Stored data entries
********
-- ==== Sys2Proof/Certificates/Slice0/Obligations.lean ====
section
/-! DEFINITION. The statements about the DP208. Each docstring says which rule it formalises, or that it rests on a
choice of the model's, with the log entry. Where a statement gives the state after a command by an update of the state
before it, everything the update does not name is unchanged. -/

open Sys2Proof Sys2Proof.Machine

/-! ## The machine as a whole -/

/-- One step takes the command at the front of the queue and runs it with the queue's rest (notes/assumptions/1).
With no command waiting, a step is one cycle of CLK: the own time base moves on by 256 units and station time
follows it; nothing else changes, unless a contender's own time ends (choices of the model's: notes/assumptions/2, 21).
R66: at the end of its own low time a contender releases CK, which stays low until the last one has released it; at the end
of its own high time, and 50 µs after its start, it drives CK low, as at any other fall of CK.
The moment at which a timer runs out is the model's choice (notes/assumptions/44). -/
def Obligations.StepTakesFrontCommand : Prop :=
  (∀ (c : Instr) (rest : List Instr) (s : State),
      s.pending = c :: rest → step s = exec c { s with pending := rest }) ∧
  (∀ s : State, s.pending = [] →
      let u : State := { s with time := { s.time with
        now := s.time.now + 256
        day := (s.time.day +
          (s.time.micros + ((s.time.now + 256) / 6400 - s.time.now / 6400)) / 86400000000) % 65536
        micros := (s.time.micros + ((s.time.now + 256) / 6400 - s.time.now / 6400)) % 86400000000 } }
      let ends := s.line.state = .sending ∧ ∃ d, s.line.phaseAt = some d ∧ d ≤ s.time.now + 256
      (¬ ends → step s = .next u) ∧
      (ends → s.line.driveCk = true → s.line.ckLow = true → step s = .next { u with line := { u.line with
        driveCk := false, phaseAt := none, freeSince := none,
        lowAt := some (s.line.lowAt.getD (u.time.now + 2 * Config.unitsPerMs)) } }) ∧
      (ends → s.line.driveCk = false → step s = exec (.lineLowEvent .ck) u))

/-- No command stops the part and none touches the queue of commands waiting: exec answers a next state for every
command in every state (the manual names no stop; the queue is the model's own, notes/assumptions/1). -/
def Obligations.EveryCommandCompletes : Prop :=
  ∀ (c : Instr) (s : State), ∃ t, exec c s = .next t ∧ t.pending = s.pending

/-- R41, R62, R82, R109, R163, R180, R182, R195: a cold reset puts the blocks in their reset condition, whatever the state before it,
with the straps it samples. A wire that another station holds stays low, and the line's timers follow the wires
(notes/assumptions/26; the moments at which they run out: 44). The fields of the line's record that R82 does not give (its clocks, bits, acceptance and contender's
time) are none or empty (notes/assumptions/24).
R20, R137, R152, R193: the measurement channels, the rectifier, the setting banks and the Time Base after a cold
reset. -/
def Obligations.ColdReset : Prop :=
  (∀ (addr : BitVec 6) (gw : BitVec 2) (s : State), ∃ t, exec (.coldReset addr gw) s = .next t ∧
      (t.ring.own = addr.setWidth 8 ∧ t.ring.mgmt = 0xF0 + gw.setWidth 8 ∧ t.ring.relay = [] ∧ t.ring.answers = [] ∧
        (∀ d, t.ring.claims.get d = none) ∧ t.ring.turn = 0 ∧ t.ring.ring = .up ∧
        t.ring.downAt = some (t.time.now + 5 * Config.unitsPerMs) ∧ t.ring.counters = RingCounters.zero) ∧
      (∀ f, (t.ev f).state = .off ∧ (t.ev f).settings = none ∧ (t.ev f).posView = .unknown ∧
        (t.ev f).chanView = .absent ∧ (t.ev f).instCount = 0 ∧ (t.ev f).dtCount = 0 ∧ (t.ev f).iBase = 0 ∧
        (t.ev f).elapsed = 0 ∧ (t.ev f).hold = 0 ∧ (t.ev f).peak = 0 ∧ (t.ev f).lastTrip = none ∧
        (t.ev f).pendingTrip = none) ∧
      (∀ d, t.dev d = { addr := none, pos := .unknown, ageAt := none, cmd := .none, requester := none,
                        cmdTimer := none, cmdStart := none, repeatAt := none, flag := .none }) ∧
      t.unmatchedPos = 0 ∧ t.malformedPos = 0 ∧
      (∀ f, (t.seq f).state = .idleOpen ∧ (t.seq f).plan = none ∧ (t.seq f).attempts = 0 ∧ (t.seq f).limit = 0 ∧
        (t.seq f).noted = none ∧ (t.seq f).hold = false ∧ (t.seq f).holdAt = none ∧ (t.seq f).timerAt = none ∧
        (t.seq f).busWaitAt = none ∧ (t.seq f).busSum = 0 ∧ (t.seq f).busCount = 0 ∧ (t.seq f).lineSum = 0 ∧
        (t.seq f).lineCount = 0 ∧ (t.seq f).lockCause = none ∧ (t.seq f).lastTest = none) ∧
      (t.reports.queue = [] ∧ t.reports.mask = none ∧ t.reports.occurred = Vector.replicate 8 0 ∧
        t.reports.accepted = 0 ∧ t.reports.read = 0 ∧ t.reports.displaced = 0 ∧ t.reports.dropped = 0) ∧
      (t.capture.settings = none ∧ (∀ i : Fin 4, t.capture.slots[i] = Slot.initial) ∧ t.capture.order = [] ∧
        t.capture.counters = CaptureCounters.zero) ∧
      (let ck := s.line.ckLow && !s.line.driveCk
       let dt := s.line.dtLow && !s.line.driveDt
       t.line = { table := none, state := .waiting, freeSince := if ck || dt then none else some t.time.now,
                  lowAt := if ck || dt then some (t.time.now + 2 * Config.unitsPerMs) else none, queue := [],
                  clocks := 0, heard := [], inFlight := [], ckLow := ck, dtLow := dt, driveCk := false,
                  driveDt := false, accepted := none, phaseAt := none, counters := ⟨0, 0, 0, 0, 0, 0, 0, 0⟩ })) ∧
  (∀ (addr : BitVec 6) (gw : BitVec 2) (s : State), ∃ t, exec (.coldReset addr gw) s = .next t ∧
      (∀ c, t.chan c = { state := .absent, last := ⟨0, .missing⟩, hist := List.replicate 8 ⟨0, .missing⟩, goodRun := 0,
                         staleAt := none, samples := 0, invalid := 0, missing := 0, staleMoves := 0, consumers := [],
                         waiting := [] }) ∧
      (∀ k : Fin 24, (t.matcher.entries[k]).unit = 0) ∧ t.matcher.unmatched = 0 ∧ t.matcher.malformed = 0 ∧
      (t.rect.settings = none ∧ t.rect.state = .off ∧ t.rect.wait = .none ∧ t.rect.stopStep = 0 ∧
        t.rect.lastTrip = none ∧ t.rect.tracker = ⟨.unlocked, 0, none, 0, 0⟩ ∧ t.rect.alpha = 7500 ∧
        t.rect.sums = ⟨0, 0, 0, 0⟩ ∧ t.rect.uAvg = 0 ∧ t.rect.iAvg = 0 ∧ t.rect.holdFlag = false ∧
        t.rect.limitFlag = false ∧ t.rect.overCount = 0 ∧ t.rect.schedule = [] ∧
        (∀ g : Fin 12, t.rect.lineRec[g] = none ∧ t.rect.gates[g] = none) ∧ t.rect.counters = ⟨0, 0, 0, 0, 0, 0⟩ ∧
        t.rect.gateEn = false) ∧
      (t.banks.bankA = List.replicate 720 0 ∧ t.banks.bankB = List.replicate 720 0 ∧ t.banks.stateA = .unchecked ∧
        t.banks.stateB = .unchecked ∧ t.banks.active = none ∧ t.banks.mask = Vector.replicate 13 false ∧
        t.banks.target = none ∧ t.banks.validator = none ∧ t.banks.lastVal = none) ∧
      t.time = { now := 0, day := 0, micros := 0, unset := true })
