-- ==== Sys2Proof/Laws/Banks.lean ====
section
/-! SUPPORT. What the search for structural faults finds, and what one clamp does. -/

namespace Sys2Proof.Machine

/-- R144: no fault is found exactly when no check fails. -/
theorem firstFault_eq_none {bank : List Byte} :
    firstFault bank = none ↔ ∀ c ∈ structuralChecks bank, c.2 = false := by
  simp [firstFault, List.find?_eq_none]

/-- R144: the fault found is that of the first check that fails. -/
theorem firstFault_eq_some {bank : List Byte} {r : FieldRef} : firstFault bank = some r ↔
    ∃ pre post, structuralChecks bank = pre ++ (r, true) :: post ∧ ∀ c ∈ pre, c.2 = false := by
  simp [firstFault, List.find?_eq_some_iff_append]

/-- R145: a clamped value lies within its range. -/
theorem clampNat_within {lo hi : Nat} (h : lo ≤ hi) (x : Nat) : lo ≤ clampNat lo hi x ∧ clampNat lo hi x ≤ hi := by
  unfold clampNat
  split
  · omega
  · split <;> omega

/-- R145: a value within its range is left as it is. -/
theorem clampNat_of_within {lo hi x : Nat} (hl : lo ≤ x) (hh : x ≤ hi) : clampNat lo hi x = x := by
  unfold clampNat
  split
  · omega
  · split <;> omega

/-- R145: a field that lies within its range leaves the clamping as it was. -/
theorem clampField_of_within {c : Clamping} {r : FieldRange}
    (h : let v := if r.width = 1 then field8 c.bank r.table r.entry r.off else field16 c.bank r.table r.entry r.off
      boundIn c.bank r.table r.entry r.lo ≤ v ∧ v ≤ boundIn c.bank r.table r.entry r.hi) : clampField c r = c := by
  unfold clampField
  simp only [clampNat_of_within h.1 h.2, decide_true, Bool.true_or, if_true]

end Sys2Proof.Machine
end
********
> Problem
The answer is the lines above between the line holding "(t.banks.bankA = List.replicate" and the line holding "simp [firstFault, List.find?_eq_none]", inclusive, each written out exactly, and no others.

> Answer for the task
      (t.banks.bankA = List.replicate 720 0 ∧ t.banks.bankB = List.replicate 720 0 ∧ t.banks.stateA = .unchecked ∧
        t.banks.stateB = .unchecked ∧ t.banks.active = none ∧ t.banks.mask = Vector.replicate 13 false ∧
        t.banks.target = none ∧ t.banks.validator = none ∧ t.banks.lastVal = none) ∧
      t.time = { now := 0, day := 0, micros := 0, unset := true })
-- ==== Sys2Proof/Laws/Banks.lean ====
section
/-! SUPPORT. What the search for structural faults finds, and what one clamp does. -/

namespace Sys2Proof.Machine

/-- R144: no fault is found exactly when no check fails. -/
theorem firstFault_eq_none {bank : List Byte} :
    firstFault bank = none ↔ ∀ c ∈ structuralChecks bank, c.2 = false := by
  simp [firstFault, List.find?_eq_none]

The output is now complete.